/-- Settles O12: `CALL` and `RET` fail their own guard, the four instructions with a run at `I` the range check
(`withRun_fault_iff`); every other meaning answers a next state. -/
theorem errorSources : Obligations.ErrorSources := by
  intro i s f
  cases i
  case call =>
    have lt := s.sp.isLt
    simp only [exec, execCall, raise, currentAddr]
    split
    · simp; omega
    · simp [eq_comm (b := f)]; omega
  case ret =>
    simp only [exec, execRet, raise, currentAddr]
    split
    · simp; omega
    · simp [eq_comm (b := f)]; omega
  case drw => exact withRun_fault_iff
  case ldBVx => exact withRun_fault_iff.trans ⟨And.right, fun h => ⟨by decide, h⟩⟩
  case ldMemVx => exact withRun_fault_iff.trans ⟨And.right, fun h => ⟨Nat.succ_pos _, h⟩⟩
  case ldVxMem => exact withRun_fault_iff.trans ⟨And.right, fun h => ⟨Nat.succ_pos _, h⟩⟩
  case ldVxK x =>
    obtain ⟨t, ht⟩ := execLdVxK_next x s
    simp [exec, ht]
  all_goals exact ⟨fun h => next_ne_fault _ _ h, False.elim⟩

theorem exec_ne_refused (i : Instr) (s : State) (r : Refusal) : exec i s ≠ .refused r := by
  cases i
  case call =>
    simp only [exec, execCall, raise]
    split
    · exact next_ne_refused _ _
    · exact fault_ne_refused _ _
  case ret =>
    simp only [exec, execRet, raise]
    split
    · exact next_ne_refused _ _
    · exact fault_ne_refused _ _
  case drw => exact withRun_ne_refused _ _ _ _
  case ldBVx => exact withRun_ne_refused _ _ _ _
  case ldMemVx => exact withRun_ne_refused _ _ _ _
  case ldVxMem => exact withRun_ne_refused _ _ _ _
  case ldVxK x =>
    obtain ⟨t, ht⟩ := execLdVxK_next x s
    simp [exec, ht]
  all_goals exact next_ne_refused _ _

theorem execOp_ne_refused : ∀ (op : Operation) (s : State) (r : Refusal), execOp op s ≠ .refused r
  | .instr i, s, r => exec_ne_refused i s r
  | .unknown _, s, r => next_ne_refused s r

/-- Settles O13: a failed fetch is a fault, `Unknown` a no-op, and no meaning refuses (`execOp_ne_refused`). -/
theorem noStepRefuses : Obligations.NoStepRefuses := by
  intro s r
  unfold step raise runWord
  split
  · exact fault_ne_refused _ _
  · split
    · exact next_ne_refused _ _
    · exact fault_ne_refused _ _
    · next h => exact absurd h (execOp_ne_refused _ _ _)

/-- An instruction's error depends on `sp`, `pc` and `I` alone. -/
theorem exec_fault_congr {i : Instr} {s t : State} {f : Fault} (hsp : t.sp = s.sp) (hpc : t.pc = s.pc) (hi : t.i = s.i)
    (h : exec i s = .fault f) : exec i t = .fault f := by
  rw [errorSources] at h ⊢
  rwa [hsp, hpc, hi]

/-- Settles O11: the fetch does not read the keypad or the random index (`fetch_congr`), and no instruction's error
depends on them (`exec_fault_congr`). -/
theorem errorRepeats : Obligations.ErrorRepeats := by
  intro s f h k n
  have fetched : fetch { s with keys := k, rndIndex := n } = fetch s := fetch_congr rfl rfl rfl
  rcases step_fault h with hf | ⟨w, hf, he⟩
  · rw [step, fetched, hf]; rfl
  · refine step_of_fault (fetched.trans hf) ?_
    cases hd : decode w with
    | instr i => rw [hd] at he; exact exec_fault_congr (s := enter (.instr i) s) rfl rfl rfl he
    | unknown u => rw [hd] at he; cases he

/-! ### The step as a whole -/

/-- Settles O6: the fetch fails above `0xFFE` (`fetch_outside`), and its 16-bit `info` loses nothing of the address. -/
theorem fetchAboveTopFaults : Obligations.FetchAboveTopFaults := by
  intro s h
  have lt : max s.pc.toNat 0x1000 < 2 ^ 16 := Nat.max_lt.2 ⟨s.pc.isLt, by decide⟩
  refine ⟨BitVec.ofNat 16 (max s.pc.toNat 0x1000), ?_, toNat_ofNat_of_lt lt⟩
  rw [step, fetch_outside h]; rfl

/-- The state the handler of `i` sees, its `waiting` written out (40 R102, R104). -/
theorem enter_instr (i : Instr) (s : State) :
    enter (.instr i) s = { s with
      pc := s.pc + 2
      waiting := match i with
        | .ldVxK _ => s.waiting
        | _ => false } := by
  cases i <;> simp [enter, isKeyWait, advancePc]

/-- Settles O7: `step` unfolded at a word that decodes to `i`; the handler's state is `enter_instr`. -/
theorem stepRunsDecodedInstruction : Obligations.StepRunsDecodedInstruction := by
  intro s i hpc hd
  rw [step, fetch_inside hpc]
  simp only [runWord, hd, execOp]
  rw [enter_instr]
  rfl

/-- A step whose word has no effect of its own, `SYS` or `Unknown`: `pc` advances, `waiting` is cleared, the timers
tick (40 R102, R104, R106). -/
theorem step_of_noOp {s : State} {w : Word} (hf : fetch s = .ok w) (hk : isKeyWait (decode w) = false)
    (he : execOp (decode w) (enter (decode w) s) = .next (enter (decode w) s)) :
    step s = .next { s with pc := s.pc + 2, waiting := false, dt := countDown s.dt, st := countDown s.st } := by
  have idle : (enter (decode w) s).waiting = false := by rw [enter_waiting, hk, Bool.and_false]
  rw [step_of_next hf he, finish, if_neg (Bool.eq_false_iff.1 idle), ← idle]
  rfl

theorem transact_of_next {s t : State} (h : step s = .next t) : transact s = .ok (t, completedStatus s t) := by
  rw [transact, h]

theorem transact_of_fault {s : State} {f : Fault} (h : step s = .fault f) : transact s = .ok (s, faultStatus f) := by
  rw [transact, h]

theorem completedStatus_waiting {s t : State} (h : t.waiting = true) : completedStatus s t = .awaitingKey := if_pos h

theorem completedStatus_unknown {s t : State} {w u : Word} (h : t.waiting = false) (hf : fetch s = .ok w)
    (hd : decode w = .unknown u) : completedStatus s t = .unknownOpcode u := by
  simp [completedStatus, h, hf, hd]

theorem completedStatus_instr {s t : State} {w : Word} {i : Instr} (h : t.waiting = false) (hf : fetch s = .ok w)
    (hd : decode w = .instr i) : completedStatus s t = .ok := by
  simp [completedStatus, h, hf, hd]

/-- Settles O8: the step of a no-op (`step_of_noOp`), reported with its word (`completedStatus_unknown`). -/
theorem unknownIsReportedNoOp : Obligations.UnknownIsReportedNoOp := by
  intro s w hf hd
  have stepped := step_of_noOp hf (by rw [hd]; rfl) (by rw [hd]; rfl)
  rw [transact_of_next stepped, completedStatus_unknown rfl hf hd]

**WHAT IS BEING ASKED:** Check every line above for the string "depends" and copy those that have it.

**WRITTEN REPLY:**
/-- An instruction's error depends on `sp`, `pc` and `I` alone. -/
depends on them (`exec_fault_congr`). -/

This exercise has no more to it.